"I am not going home. I think I already told you that the baroness had asked me to come and stay at their place.... The baron is an old school friend of mine, and I shall be glad to see him again! And she is such a charming woman too...."

And again they went on in silence. Mimotchka was struggling with herself, not knowing whether to ask him to come to Kislovodsk or not. If she asks him what reason shall she give for asking him to come, and how will he take it? And if she doesn't ask him he won't come. No, she will ask him, she will ask him. But still she was undecided, and said:

"I wish you would say some verses to me."

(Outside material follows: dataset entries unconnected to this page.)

/-- A header word taken in positions 1 to 16 is brought into its field's range, a change raising the held flag CLAMPED and a
damaged word CHAR ERROR and CLAMPED (R38, R39). The seventeenth completes a header: the lowest free record is allocated
RECEIVING to the link, with the fields gathered, the word spaces brought into order with CLAMPED, the held flags and its
report due, at the tail of the allocation order, and the parser is IN GALLEY with it and the context of the header; a font
number that no RESIDENT slot has leaves no current font and flags FONT MISSING (R38, R40, R41, R110, R111). With no free
record the parser holds the header in WAIT RECORD (R41). The reactions of the event follow. -/
def Obligations.CompleteHeaderAllocatesARecord : Prop :=
  ∀ (s : State) (i : Fin 4) (c : Option Word) (drop : Nat) (rest : List RingEntry), WordTurn s i .header c drop rest →
    let x := s.links[i].setting
    let field (n : Nat) : Nat := x.header.getD (n - 1) 0
    (∀ f : FieldRule, x.header.length < 16 → f = fieldRule (x.header.length + 1) →
      ∃ (u : State) (held : Word), exec .setterTurn s = .next u.settle ∧ TurnFrame s u i rest ∧ u.table = s.table ∧
        u.links[i].rx.stray = s.links[i].rx.stray ∧ u.links[i].measure = s.links[i].measure ∧
        u.links[i].setting = { x with header := x.header ++ [f.value c], heldFlags := held } ∧
        ∀ e, hasFlag held e = true ↔ hasFlag x.heldFlags e = true ∨ (e = .charError ∧ c = none) ∨
          (e = .clamped ∧ ∀ w, c = some w → f.outside w)) ∧
    (x.header.length = 16 → (∀ h : Fin 32, s.table.records[h] ≠ none) →
      ∃ u : State, exec .setterTurn s = .next u.settle ∧ TurnFrame s u i rest ∧ u.table = s.table ∧
        u.links[i].measure = s.links[i].measure ∧
        u.links[i].setting = { x with parser := .waitRecord, header := x.header ++ [hyphenField c]
                                      heldFlags := u.links[i].setting.heldFlags }) ∧
    ∀ g : Fin 32, x.header.length = 16 → s.table.records[g] = none →
      (∀ h : Fin 32, h < g → s.table.records[h] ≠ none) →
      ∃ (u : State) (r : Galley), exec .setterTurn s = .next u.settle ∧ TurnFrame s u i rest ∧
        u.links[i].rx.stray = s.links[i].rx.stray ∧ u.links[i].measure = s.links[i].measure ∧
        u.table.records[g] = some r ∧
        u.table.order = s.table.order ++ [g] ∧ (∀ h : Fin 32, h ≠ g → u.table.records[h] = s.table.records[h]) ∧
        u.table.freeLines = s.table.freeLines ∧ u.table.eligible = s.table.eligible ∧
        r = { newGalley i [] 0#16 with
          number := field 1, cls := field 2, deadline := field 3, flags := r.flags
          header :=
            { baseRight := decide (field 4 = 1)
              quad := if field 5 = 1 then .left else if field 5 = 2 then .right else if field 5 = 3 then .centre
                else .justify
              measure := field 6, leading := field 7, font := field 8, pointSize := field 9, setSize := field 10
              spaceMin := min (field 11) (field 12), spaceNormal := field 12
              spaceMax := max (field 13) (field 12), letterLimit := field 14, elongationLimit := field 15
              ladderLimit := field 16, hyphen := BitVec.ofNat 16 (hyphenField c) } } ∧
        r.link = i ∧ r.state = .receiving ∧ r.outcome = .none ∧ r.mark = true ∧ r.lines = [] ∧ r.useSet = [] ∧
        r.linesSet = 0 ∧ r.linesExposed = 0 ∧ r.missing = 0 ∧ r.ended = false ∧ r.killPending = false ∧
        r.continuation = false ∧ r.selected = false ∧
        (∀ e, hasFlag r.flags e = true ↔ hasFlag x.heldFlags e = true ∨ (e = .charError ∧ c = none) ∨
          (e = .clamped ∧ (c = none ∨ (∃ w, c = some w ∧ w ≠ 0#16 ∧ (w.toNat < 0x20 ∨ 0xFF00 ≤ w.toNat)) ∨
            field 12 < field 11 ∨ field 13 < field 12)) ∨
          (e = .fontMissing ∧ ¬ FontResident s (field 8))) ∧
        ∃ font : Option Nat, (FontResident s (field 8) → font = some (field 8)) ∧
          (¬ FontResident s (field 8) → font = none) ∧
          u.links[i].setting = { x with
            parser := .inGalley, galley := some g, header := [], heldFlags := 0#16
            ctx := some { font := font, pointSize := field 9, setSize := field 10, track := 0, ligatures := true }
            stack := [], overflow := 0, extraLead := 0, buffer := [], points := [], line := emptyLine, ladder := 0
            held := none }

/-- OPEN CONTEXT taken IN GALLEY saves the current context on a stack that holds fewer than 6, the current context
unchanged; on a full stack it raises the overflow count, up to 255, and flags the galley CONTEXT OVERFLOW, also at 255; a
stack of at most 6 stays one of at most 6 (R51). -/
def Obligations.OpenContextSavesTheContext : Prop :=
  ∀ (s : State) (e : RingEntry) (rest : List RingEntry) (g : Fin 32) (r : Galley) (c : Ctx),
    let i := s.rotation
    let x := s.links[i].setting
    x.parser = .inGalley → x.pending = none → x.galley = some g → x.ctx = some c → s.table.records[g] = some r →
    s.links[i].rx.ring = e :: rest → e.code = some 0xFF16#16 →
    ∃ t y r', exec .setterTurn s = .next t ∧ t.links[i].setting = y ∧ t.table.records[g] = some r' ∧
      (x.stack.length < 6 → y.stack = c :: x.stack ∧ y.overflow = x.overflow) ∧
      (6 ≤ x.stack.length → y.stack = x.stack ∧ y.overflow = min (x.overflow + 1) 255 ∧
        hasFlag r'.flags .contextOverflow = true) ∧
      (x.stack.length ≤ 6 → y.stack.length ≤ 6) ∧
      y.ctx = some c ∧ y.parser = .inGalley ∧ y.galley = some g ∧ y.buffer = x.buffer ∧ y.line = x.line

/-- The raise of a mark in dots is computed from its raise in units and its own point size, rounded away alike for both
signs; spacing and elongation glyphs have raise 0 (R108). -/
def Obligations.RaiseIsRoundedBothWays : Prop :=
  (∀ (raise : Int) (p : Nat),
    (0 ≤ raise → raiseDots raise p = (raise * p + 4) / 9) ∧
    (raise < 0 → raiseDots raise p = -((-raise * p + 4) / 9))) ∧
  raiseDots 144 192 = 3072 ∧
  (∀ (h : Header) (x b : Nat) (m : MarkElement), (placeMark h x b m).raise = raiseDots m.raise m.pointSize) ∧
  ∀ (h : Header) (x : Nat) (els : List (LineElement × Nat)), ∀ e ∈ placeElements h x els, e.markOf = false → e.raise = 0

"Some verses? Certainly." He plucked a flower from the wayside and began declaiming:

"Elle était belle, si la nuit
Qui dort dans la sombre chapelle," ...

and so on. When he had pronounced the last words with great effect, they had reached the door of the house, where mamma was waiting dinner for Mimotchka, but still she did not ask him to come, to Kislovodsk. She remarked that it was yet early, and that very likely Vava hadn't returned, so they might as well take another turn. Valerian Nicolaevitch offered her his arm, and they went on a little further, then they came back and passed the house on the other side of the way. After a little while Mimotchka spoke, and when they stopped at the door for the third time, and mamma had warmed up the soup on the kerosene stove for the second time, everything that was necessary had been said. He had promised to come to Kislovodsk for a month (that is, for the whole time that she would be there), and she had promised to go out riding with him the first evening they were there. Why did he so hold to it? Well, anyhow it didn't matter? They had made it up.

Both Vava and Mimotchka had passed the time so agreeably at Jeleznovodsk, and liked it so much, that when they came to Kislovodsk they refused to admire anything, but stood out that Jeleznovodsk was a great deal nicer. Vava said that Jeleznovodsk was dark, green, and warm, while Kislovodsk was light, blue, and cold; and Mimotchka said she had a crooked looking-glass, and that her bed was a great deal harder than the one at Jeleznovodsk. Besides this, there were a good many of their Petersburg acquaintances at Kislovodsk—Princess X—-,

with her daughter and niece, General Baraeff, a friend of Spiridon Ivanovitch's, and others besides.... Now they would get sick of them and their gossip, and good-bye to the freedom of Jeleznovodsk!

However, Vava and Mimotchka were soon reassured on that score. The princess seemed hardly to move from her place at the card-table, her daughter had captured a little aide-de-camp with the object of leading him to the altar, her cousin was romantically and hopelessly in love with a very pale and very interesting gentleman, whose wife had run away from him, and who was making a cure at Kislovodsk, while General Baraeff was incessantly after a pretty widow, with whom he intended to go for a trip across the Caucasus. In fact, they all seemed quite taken up with themselves and their own amusements. The young princess and her cousin met Mimotchka and Vava very amiably and with transports of friendliness, but it was clear that they had not the slightest intention of profiting by their society, and were only anxious not to be interfered with in their walks and excursions. And both Mimotchka and Vava breathed freely again. The latter's entire circle of friends had assembled at Kislovodsk, excepting the student, who had gone with the Morozoffs to the Crimea. Vava welcomed them joyfully, and the day after their arrival the whole party undertook the ascent of the Krestoff mountain, the view from which so delighted Vava that in two or three days' time she began to like Kislovodsk better than Jeleznovodsk. And it really was better. Here there were silvery birch-trees, murmuring mountain streams, and, above all, the wonderful pure air, intoxicating and invigorating all who breathed it. And then, here there was more variety, it was more Eastern, more Caucasian.

Mamma accepted with pleasure the princess's offer to occupy the fourth place at her card-table, the former player having left for the Crimea. Vint was one of mamma's passions, and was a great deal more interesting than picquet with the bilious, irritable dignitary from Petersburg.